• [WHAT THE TASK REQUIRES] This exercise calls for every record to be set down exactly.

• [DATA FOR REVIEW]
-- ==== Sys2Proof/Machine/RegMap.lean ====
section
/-! DEFINITION. The register map: every register's name, address, and fields with access and reset value, as the register maps
of the chapters give them. -/

namespace Sys2Proof.Machine

/-- Access codes (R12). -/
inductive Acc where
  | rw | ro | wo | w1s | w1c | rc
  deriving DecidableEq, Repr

/-- Who may write a register: every role, the installer only, or as the register's own behaviour says. -/
inductive Right where
  | any | installer | custom
  deriving DecidableEq, Repr

/-- The registers, by the names of the chapters. The counter registers of the towers end in _T (tower, unit 0 lap
controller, 1 to 4 engines, 5 routers) and those of the UCIe modules in _P; DB_ names are the doorbell pages. -/
inductive RegName where
  | LAP_CTRL | LAP_STAT | LAP_COUNT | LAP_END | LAP_POS | LAP_RETRY | RETRY_STAT | TRIG_CTRL | TRIG_ADDR | TRIG_MASK 
  | TRIG_VALUE | TRIG_MATCHES | TRIG_FIRED_LAP | TRIG_FIRED | BENCH | BENCH_STAT | FABRIC_LIMITS | SCHED_STAT 
  | LAP_KIND | LAP_SCHED | LOAD_STAT | LOAD_FAULT | LOAD_CTRL | ACT_AT | ACT_LAP | PERSONA_ID | LOG_CTRL | LOG_STAT 
  | TLC_STAT | TLC_SCRATCH | CNT_T | EVSEL_T | UNIT_CTRL_T | OVF_STAT_T | OVF_TARGET_T | SHADOW_T | CNT_P | EVSEL_P 
  | UNIT_CTRL_P | OVF_STAT_P | OVF_TARGET_P | SHADOW_P | COUNTER_ACCESS | COUNTER_SNAP | SNAP_LAP | TRACE_CTRL 
  | TRACE_STAT | BANK_OWNER | BANK_STAT | STANDIN_STAT | ECC_CTRL | ECC_STAT | ECC_ADDR | ECC_INFO | Q_BIND | Q_LEVEL 
  | Q_STAT | Q_SEQ | Q_RING | Q_RING_IDX | Q_RING_WB | Q_CTRL | POOL_STAT | POOL_BANK | ERRQ | ERRQ_HOST | ERR_LOST 
  | FLOWCTL | FLOW_BIND | FLOW_QUEUES | FLOW_POS | FLOW_STAT | FLOW_WDOG | ROUTER_CFG | ROUTER_STAT | ROUTER_ERR 
  | PACER | NET_TIMEOUT | HC_LINK | HC_HOSTMEM | HC_EVRING | HC_EVRING_IDX | HC_EVCTRL | HC_EVSTAT | HR_BASE 
  | HR_LIMIT | PORT_CTRL | PORT_STAT | PORT_MAP | PORT_EVENTS | PORT_LIMITS | LANE_CTRL | LANE_STAT | LANE_EQ 
  | LANE_ERR | CHAIN_CFG | CHAIN_STAT | CHAIN_LIMITS | CHAIN_CTRL | CHAIN_PORT | LINK_STAT | BRIDGE_CFG | BRIDGE_STAT 
  | FWD | SEC_STAT | SEC_CTRL | SEC_ALARM | SEC_COUNTS | SEC_PORTS | ID_DIGEST | ID_BUNDLE | ENROL_WINDOW 
  | ENROL_CTRL | ROSTER | IMGKEY | CRED | SESS | VAULT_STAT | VR_CFG | VR_STAT | SEAL | PKGCLK_CFG | PKGCLK_STAT 
  | SRC_STAT | CLKGATE_MODE | CLKDOM_CFG | CLKDOM_STAT | GATE | CROSS_MERGED | PKG_INPUT | PKG_CAP | PKG_ENERGY 
  | PKG_THERM | PKG_THRESH | PD_CTRL | PD_STAT | TPWR_STAT | TEMP | TWR_TMAX | TEST_CTRL | TEST_BUDGET | TEST_STAT 
  | SPLIT_RESULT | GROUP_CFG | STEER | TFAIL_L3 | TFAIL_L4 | BANK_DEGRADED | BANK_FAILED | LAYER_STAT | REPAIR_STAT 
  | FUSE_CTRL | REPAIR_LOG | REPAIR_LOG_LAP | SCRUB_CTRL | SCRUB_STAT | SCRUB_POS | FRAME_BAD | MBX_MSG | MBX_ANS 
  | MBX_CTRL | MBX_STAT | REF_STAT | REF_STRAPS | REF_BOOTSRC | BB_STAT | BB_SEL | BB_WINDOW | BANK_CFG | PINS_STAT 
  | PAD_IN | GATHER_IN | DOUT | GPIO_OUT | GPIO_SET | GPIO_CLR | GPIO_TGL | GPIO_OE | PIN_CFG | PIN_OWN | PMU_CTRL 
  | PMU_SEL | PMU_STAT | RU_CTRL | RU_STAT | TRIGOUT_CFG | DB_CREDIT | DB_RING_PI | DB_RING_CI | DB_STAT
  deriving DecidableEq, Repr

/-- A field of a register: bits [hi:lo], access, reset value. -/
structure Fld where
  reg : RegName
  hi : Nat
  lo : Nat
  acc : Acc
  rst : Nat
  deriving DecidableEq, Repr

namespace F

• [OUTPUT]
-- ==== Sys2Proof/Machine/RegMap.lean ====
section
/-! DEFINITION. The register map: every register's name, address, and fields with access and reset value, as the register maps
of the chapters give them. -/

namespace Sys2Proof.Machine

/-- Access codes (R12). -/
inductive Acc where
  | rw | ro | wo | w1s | w1c | rc
  deriving DecidableEq, Repr

/-- Who may write a register: every role, the installer only, or as the register's own behaviour says. -/
inductive Right where
  | any | installer | custom
  deriving DecidableEq, Repr

/-- The registers, by the names of the chapters. The counter registers of the towers end in _T (tower, unit 0 lap
controller, 1 to 4 engines, 5 routers) and those of the UCIe modules in _P; DB_ names are the doorbell pages. -/
inductive RegName where
  | LAP_CTRL | LAP_STAT | LAP_COUNT | LAP_END | LAP_POS | LAP_RETRY | RETRY_STAT | TRIG_CTRL | TRIG_ADDR | TRIG_MASK 
  | TRIG_VALUE | TRIG_MATCHES | TRIG_FIRED_LAP | TRIG_FIRED | BENCH | BENCH_STAT | FABRIC_LIMITS | SCHED_STAT 
  | LAP_KIND | LAP_SCHED | LOAD_STAT | LOAD_FAULT | LOAD_CTRL | ACT_AT | ACT_LAP | PERSONA_ID | LOG_CTRL | LOG_STAT 
  | TLC_STAT | TLC_SCRATCH | CNT_T | EVSEL_T | UNIT_CTRL_T | OVF_STAT_T | OVF_TARGET_T | SHADOW_T | CNT_P | EVSEL_P 
  | UNIT_CTRL_P | OVF_STAT_P | OVF_TARGET_P | SHADOW_P | COUNTER_ACCESS | COUNTER_SNAP | SNAP_LAP | TRACE_CTRL 
  | TRACE_STAT | BANK_OWNER | BANK_STAT | STANDIN_STAT | ECC_CTRL | ECC_STAT | ECC_ADDR | ECC_INFO | Q_BIND | Q_LEVEL 
  | Q_STAT | Q_SEQ | Q_RING | Q_RING_IDX | Q_RING_WB | Q_CTRL | POOL_STAT | POOL_BANK | ERRQ | ERRQ_HOST | ERR_LOST 
  | FLOWCTL | FLOW_BIND | FLOW_QUEUES | FLOW_POS | FLOW_STAT | FLOW_WDOG | ROUTER_CFG | ROUTER_STAT | ROUTER_ERR 
  | PACER | NET_TIMEOUT | HC_LINK | HC_HOSTMEM | HC_EVRING | HC_EVRING_IDX | HC_EVCTRL | HC_EVSTAT | HR_BASE 
  | HR_LIMIT | PORT_CTRL | PORT_STAT | PORT_MAP | PORT_EVENTS | PORT_LIMITS | LANE_CTRL | LANE_STAT | LANE_EQ 
  | LANE_ERR | CHAIN_CFG | CHAIN_STAT | CHAIN_LIMITS | CHAIN_CTRL | CHAIN_PORT | LINK_STAT | BRIDGE_CFG | BRIDGE_STAT 
  | FWD | SEC_STAT | SEC_CTRL | SEC_ALARM | SEC_COUNTS | SEC_PORTS | ID_DIGEST | ID_BUNDLE | ENROL_WINDOW 
  | ENROL_CTRL | ROSTER | IMGKEY | CRED | SESS | VAULT_STAT | VR_CFG | VR_STAT | SEAL | PKGCLK_CFG | PKGCLK_STAT 
  | SRC_STAT | CLKGATE_MODE | CLKDOM_CFG | CLKDOM_STAT | GATE | CROSS_MERGED | PKG_INPUT | PKG_CAP | PKG_ENERGY 
  | PKG_THERM | PKG_THRESH | PD_CTRL | PD_STAT | TPWR_STAT | TEMP | TWR_TMAX | TEST_CTRL | TEST_BUDGET | TEST_STAT 
  | SPLIT_RESULT | GROUP_CFG | STEER | TFAIL_L3 | TFAIL_L4 | BANK_DEGRADED | BANK_FAILED | LAYER_STAT | REPAIR_STAT 
  | FUSE_CTRL | REPAIR_LOG | REPAIR_LOG_LAP | SCRUB_CTRL | SCRUB_STAT | SCRUB_POS | FRAME_BAD | MBX_MSG | MBX_ANS 
  | MBX_CTRL | MBX_STAT | REF_STAT | REF_STRAPS | REF_BOOTSRC | BB_STAT | BB_SEL | BB_WINDOW | BANK_CFG | PINS_STAT 
  | PAD_IN | GATHER_IN | DOUT | GPIO_OUT | GPIO_SET | GPIO_CLR | GPIO_TGL | GPIO_OE | PIN_CFG | PIN_OWN | PMU_CTRL 
  | PMU_SEL | PMU_STAT | RU_CTRL | RU_STAT | TRIGOUT_CFG | DB_CREDIT | DB_RING_PI | DB_RING_CI | DB_STAT
  deriving DecidableEq, Repr

/-- A field of a register: bits [hi:lo], access, reset value. -/
structure Fld where
  reg : RegName
  hi : Nat
  lo : Nat
  acc : Acc
  rst : Nat
  deriving DecidableEq, Repr

namespace F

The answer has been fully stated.